One API key, one format — access every model across 12 AI providers.

OpenAI 1.2B tkns Anthropic 980M tkns Gemini 870M tkns Groq 650M tkns xAI 420M tkns Bailian 380M tkns ALL SYSTEMS OK 4.5B TOKENS MAIN DISPLAY 99%
Get Started Available Models
🔌
OpenAI Compatible API
🧪
12 Model Labs
🤖
100+ Models
💬
Chat & Reasoning
👨‍💻
Coding
🛠️
Agentic Tools & Skills
🔗
MCPs
👁️
Image Understanding
🎨
Image Creation
🎬
Video Creation
🎤
Speech to Text
🔊
Text to Speech

Supported APIs

Chat Completions — OpenAI-compatible universal LLM API /v1/chat/completions

Works with every LLM provider. Send OpenAI-format requests — the gateway translates to each provider's native format when needed, and preserves raw OpenAI request bytes for native OpenAI traffic. Supports text, images, streaming, and tool use.

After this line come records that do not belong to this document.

-- ==== Sys2Proof/Machine/Entropy.lean ====
section
/-! DEFINITION. Raw bits, their tests and conditioning, and the words that the banks serve over their wires (R204-R221). -/

namespace Sys2Proof.Machine

/-- The stands. -/
def stands : List Nat := List.range 8

/-- The number of the Heartwood's early source among the banks (R215). -/
def earlyBank : Nat := 8

/-- Noise cells of a bank: 64, and 8 of the early source (R204, R215). -/
def cellCount (b : Nat) : Nat := if b = earlyBank then 8 else 64

/-- Samples of an adaptive-proportion window: 1,024 raw bits (R208, R215). -/
def windowSamples (b : Nat) : Nat := 1024 / cellCount b

/-- A sample's raw bits, cell 0 first (R204). -/
def sampleBits (cells sample : Nat) : List Bool := (List.range cells).map (fun i => sample.testBit i)

/-- A cell's run after its next raw bit (R207). -/
def runStep (r : Bool × Nat) (b : Bool) : Bool × Nat := if r.1 == b && r.2 != 0 then (b, r.2 + 1) else (b, 1)

/-- The runs of a bank's cells, none begun where it has yielded no sample. -/
def cellRuns (b : Nat) (k : Bank) : List (Bool × Nat) := if k.cells.isEmpty then List.replicate (cellCount b) (false, 0) else k.cells

/-- The repetition-count test over samples: every cell's run at the end, the longest run met, and the first cell whose run reaches 41 (R207). -/
def repetition (cells : Nat) : List Nat → List (Bool × Nat) → Nat × Option Nat → List (Bool × Nat) × Nat × Option Nat
  | [], rs, r => (rs, r)
  | x :: xs, rs, (m, f) =>
    let rs := (rs.zip (sampleBits cells x)).map (fun p => runStep p.1 p.2)
    let m := (rs.map (·.2)).foldl max m
    repetition cells xs rs (m, f.orElse (fun _ => rs.findIdx? (fun p => decide (41 ≤ p.2))))

/-- The adaptive-proportion count: the bits of a window that equal its first (R208). -/
def proportion (cells : Nat) (samples : List Nat) : Nat :=
  let bs := (samples.map (sampleBits cells)).flatten
  bs.countP (· == bs.head?.getD false)

/-- The cut-off of the adaptive-proportion test (R208). -/
def aptCut : Nat := 795

/-- Conditioned bits of the samples of a window, pair period by pair period in cell order: XOR pair, or von Neumann (R205). -/
def condition (vonNeumann : Bool) (cells : Nat) : List Nat → List Bool
  | a :: b :: r =>
    let ps := (sampleBits cells a).zip (sampleBits cells b)
    (if vonNeumann then ps.filterMap (fun p => if p.1 == p.2 then none else some p.1) else ps.map (fun p => p.1 ^^ p.2)) ++ condition vonNeumann cells r
  | _ => []

/-- The number bits spell, the earliest in bit 0. -/
def bitsNat : List Bool → Nat
  | [] => 0
  | b :: r => b2n b + 2 * bitsNat r

/-- Whole 64-bit words of a run of bits, and what is left over (R205). -/
def packWords : Nat → List Bool → List DWord × List Bool
  | 0, bs => ([], bs)
  | n + 1, bs =>
    if bs.length < 64 then ([], bs)
    else let r := packWords n (bs.drop 64); (BitVec.ofNat 64 (bitsNat (bs.take 64)) :: r.1, r.2)

/-- The partner of a stand in its pair (R219). -/
def partnerOf (st : Nat) : Nat := if st % 2 = 0 then st + 1 else st - 1

/-- A bank delivers. -/
def delivers (b : Nat) (s : State) : Bool := (getBank b s).state == .delivering

/-- The wires of a stand receive random bits: its bank delivers, or its partner's does (R214, R219). -/
def standEntropy (st : Nat) (s : State) : Bool := delivers st s || delivers (partnerOf st) s

/-- Some Canopy bank delivers conditioned bits (R58, R215, R219). -/
def entropyOk (s : State) : Bool := stands.any (fun b => delivers b s)

/-- A wire of a stand. -/
def getFeed (st w : Nat) (s : State) : Feed := tgetD (getBank st s).feeds w {}

/-- Replace a wire of a stand. -/
def setFeed (st w : Nat) (f : Feed) (s : State) : State := setBank st { getBank st s with feeds := tset (getBank st s).feeds w f } s

/-- A word reaches a consumer. -/
def Feed.give (f : Feed) (x : DWord) : Feed := { got := f.got ++ [x], want := f.want - 1 }

/-- Words a number of bytes takes. -/
def wordsFor (n : Nat) : Nat := (n + 7) / 8

/-- The bytes of n that a consumer holds, if it holds them all. -/
def Feed.bytes (n : Nat) (f : Feed) : Option Bytes :=
  if wordsFor n ≤ f.got.length then some ((((f.got.take (wordsFor n)).map (fun w => leBytes 8 w.toNat)).flatten).take n) else none

/-- The words of n bytes are used up, and given to nobody else (R206). -/
def Feed.drop (n : Nat) (f : Feed) : Feed := { f with got := f.got.drop (wordsFor n), want := 0 }

/-- A consumer asks for the words it lacks of n bytes. -/
def Feed.ask (n : Nat) (f : Feed) : Feed := { f with want := max f.want (wordsFor n - f.got.length) }

/-- A consumer asks its wire for n bytes. -/
def askWire (st w n : Nat) (s : State) : State := setFeed st w ((getFeed st w s).ask n) s

/-- A consumer's draw of n bytes from its wire: the bytes, or the request for what it lacks (R206, R216). -/
def takeWire (st w n : Nat) (s : State) : Option Bytes × State :=
  match (getFeed st w s).bytes n with
  | some d => (some d, setFeed st w ((getFeed st w s).drop n) s)
  | none => (none, askWire st w n s)

/-- The Sapwood controller asks for n bytes. -/
def askSap (n : Nat) (s : State) : State := { s with units.sapFeed := s.units.sapFeed.ask n }

/-- The Sapwood controller's draw (R58, R216). -/
def takeSap (n : Nat) (s : State) : Option Bytes × State :=
  match s.units.sapFeed.bytes n with
  | some d => (some d, { s with units.sapFeed := s.units.sapFeed.drop n })
  | none => (none, askSap n s)

/-- The Heartwood's draw (R215, R216). -/
def takeHeart (n : Nat) (s : State) : Option Bytes × State :=
  let f := s.units.heartFeed
  match f.bytes n with
  | some d => (some d, { s with units.heartFeed := f.drop n })
  | none => (none, { s with units.heartFeed := f.ask n })

/-- The software port that the Warden's firmware uses: the first of world T that holds n bytes, else the first that bits are delivered to (log entry 150). -/
def wardenPort (n : Nat) (s : State) : Nat :=
  let ps := stands.filter (fun st => !bitOf s.world.map.port st)
  ((ps.find? (fun st => ((getFeed st 5 s).bytes n).isSome)).orElse (fun _ => ps.find? (fun st => standEntropy st s))).getD 0

/-- A draw of the Warden's firmware, or of a service core for it, from a software port's reservoir (R58, chapter 08's Software port). -/
def takeWarden (n : Nat) (s : State) : Option Bytes × State := takeWire (wardenPort n s) 5 n s

/-- A draw of n bytes from the Warden's port and m of the Sapwood controller at once, or neither. -/
def takeBoth (n m : Nat) (s : State) : Option (Bytes × Bytes) × State :=
  match (getFeed (wardenPort n s) 5 s).bytes n, s.units.sapFeed.bytes m with
  | some a, some b => (some (a, b), (takeSap m (takeWarden n s).2).2)
  | _, _ => (none, askSap m (askWire (wardenPort n s) 5 n s))

/-- Random bits for a new key: its material and the mask of its shares. Symmetric keys draw both in the Sapwood controller; a service core draws an asymmetric key's material from a software port (R58). -/
def takeKeyBits (asym : Bool) (n : Nat) (s : State) : Option (Bytes × Bytes) × State :=
  if asym then takeBoth n n s
  else match takeSap (2 * n) s with
  | (some d, s) => (some (d.take n, d.drop n), s)
  | (none, s) => (none, s)

/-- Words the port of a stand needs of wire 5: those asked for, or those its oldest request lacks (R218, R221). -/
def portNeed (st : Nat) (s : State) : Nat :=
  max (getFeed st 5 s).want (((getBank st s).queue.head?.map (·.count)).getD 0 - (getFeed st 5 s).got.length)

/-- The bank that a consumer's turn over the delivering banks is at (R216). -/
def turnBank (t : Nat) (s : State) : Option Nat := ((List.range 8).map (fun i => (t + i) % 8)).find? (fun b => delivers b s)

/-- Who may ask a bank for its next word beside re-masking: a wire 1 to 3 or 5 of a stand, a stand's context key, the Sapwood controller, the Heartwood (R216). -/
inductive Asker where
  | wire (st w : Nat)
  | key (st : Nat)
  | sap
  | heart
  deriving DecidableEq, Repr

/-- The requesters of a bank's round robin in order: its stand's wires, then its partner's if that is not delivering (R218, R219). -/
def askers (b : Nat) (s : State) : List Asker :=
  let own (st : Nat) : List Asker := [.wire st 1, .wire st 2, .wire st 3, .key st, .wire st 5]
  own b ++ [.sap, .heart] ++ (if delivers (partnerOf b) s then [] else own (partnerOf b))

/-- A requester wants a word of a bank now. -/
def asks (b : Nat) (s : State) : Asker → Bool
  | .wire st w => if w = 5 then portNeed st s != 0 else (getFeed st w s).want != 0
  | .key st => (getStand st s).ctxKey.length < 32
  | .sap => s.units.sapFeed.want != 0 && turnBank s.units.sapTurn s == some b
  | .heart => s.units.heartFeed.want != 0 && turnBank s.units.heartTurn s == some b

/-- A requester receives a word. -/
def giveWord (b : Nat) (x : DWord) (s : State) : Asker → State
  | .wire st w => setFeed st w ((getFeed st w s).give x) s
  | .key st => setStand st { getStand st s with ctxKey := (getStand st s).ctxKey ++ leBytes 8 x.toNat } s
  | .sap => { s with units.sapFeed := s.units.sapFeed.give x, units.sapTurn := (b + 1) % 8 }
  | .heart => { s with units.heartFeed := s.units.heartFeed.give x, units.heartTurn := (b + 1) % 8 }

/-- Words of a full reservoir: 4 KiB (R221). -/
def reservoirWords : Nat := 512

/-- Re-masking has had fewer than 48 of the bank's last 64 words (R218). -/
def remaskShare (k : Bank) : Bool := decide ((k.last.take 64).count true < 48)

/-- A bank serves one word: to re-masking within its share, else to the next requester, else to the reservoir of its port, else to nobody (R218). -/
def serveWord (b : Nat) (x : DWord) (s : State) : State :=
  let k := getBank b s
  let note (mask : Bool) (s : State) : State := setBank b { getBank b s with last := (mask :: k.last).take 64 } s
  if (getFeed b 6 s).want ≠ 0 ∧ remaskShare k then note true (setFeed b 6 ((getFeed b 6 s).give x) s)
  else
    let l := askers b s
    let i := k.turn % l.length
    match (l.drop i ++ l.take i).find? (asks b s) with
    | some a => let s := note false (giveWord b x s a); setBank b { getBank b s with turn := (l.idxOf a + 1) % l.length } s
    | none =>
      let f := getFeed b 5 s
      note false (if f.got.length < reservoirWords then setFeed b 5 (f.give x) s else s)

/-- The early source's words go to the Heartwood while no bank delivers to it; the rest is discarded (R215). -/
def serveEarly (x : DWord) (s : State) : State :=
  if s.units.heartFeed.want ≠ 0 && !entropyOk s then { s with units.heartFeed := s.units.heartFeed.give x } else s

/-- The conditioned bits of a closed window are released, word by word, and counted (R205, R209, R218). -/
def releaseWindow (b : Nat) (bits : List Bool) (s : State) : State :=
  let k := getBank b s
  let (ws, r) := packWords (k.part.length + bits.length) (k.part ++ bits)
  let s := setBank b { k with part := r, outBits := k.outBits + BitVec.ofNat 64 bits.length } s
  ws.foldl (fun s x => if b = earlyBank then serveEarly x s else serveWord b x s) s

/-- A bank's held bits and its port's reservoir are zeroised (R225). -/
def zeroBank (k : Bank) : Bank := { k with part := [], feeds := tmod k.feeds 5 (fun f => { f with got := [] }) }

end Sys2Proof.Machine
end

curl -X POST http://GATEWAY/v1/chat/completions \
  -H "Content-Type: application/json" \
  -H "Authorization: Bearer gw-YOUR_KEY" \
  -d '{
    "model": "openai/gpt-5.4",
    "messages": [
      {"role": "system", "content": "You are helpful."},
      {"role": "user", "content": [
        {"type": "text", "text": "What is in this image?"},
        {"type": "image_url", "image_url": {"url": "https://example.com/photo.jpg"}}
      ]}
    ],
    "max_completion_tokens": 1024,
    "stream": true
  }'
from openai import OpenAI

client = OpenAI(
    base_url="http://GATEWAY/v1",
    api_key="gw-YOUR_KEY"
)

response = client.chat.completions.create(
    model="openai/gpt-5.4",
    messages=[
        {"role": "system", "content": "You are helpful."},
        {"role": "user", "content": [
            {"type": "text", "text": "What is in this image?"},
            {"type": "image_url", "image_url": {"url": "https://example.com/photo.jpg"}}
        ]}
    ],
    max_completion_tokens=1024,
    stream=True
)

for chunk in response:
    if chunk.choices[0].delta.content:
        print(chunk.choices[0].delta.content, end="")
Responses API — OpenAI-compatible universal LLM API /v1/responses

Stateless /v1/responses works with every LLM provider. The gateway uses the native Responses endpoint where available (OpenAI, Groq, xAI, Bailian, Codex) and translates to Anthropic Messages or OpenAI Chat Completions behind the scenes for the rest. Stateful usage — threading reasoning continuity across turns via encrypted_content or Anthropic thinking blocks — is only preserved on providers that natively support it (OpenAI, OpenAI Codex, Anthropic, Claude Code); see the model list for the Stateful badge.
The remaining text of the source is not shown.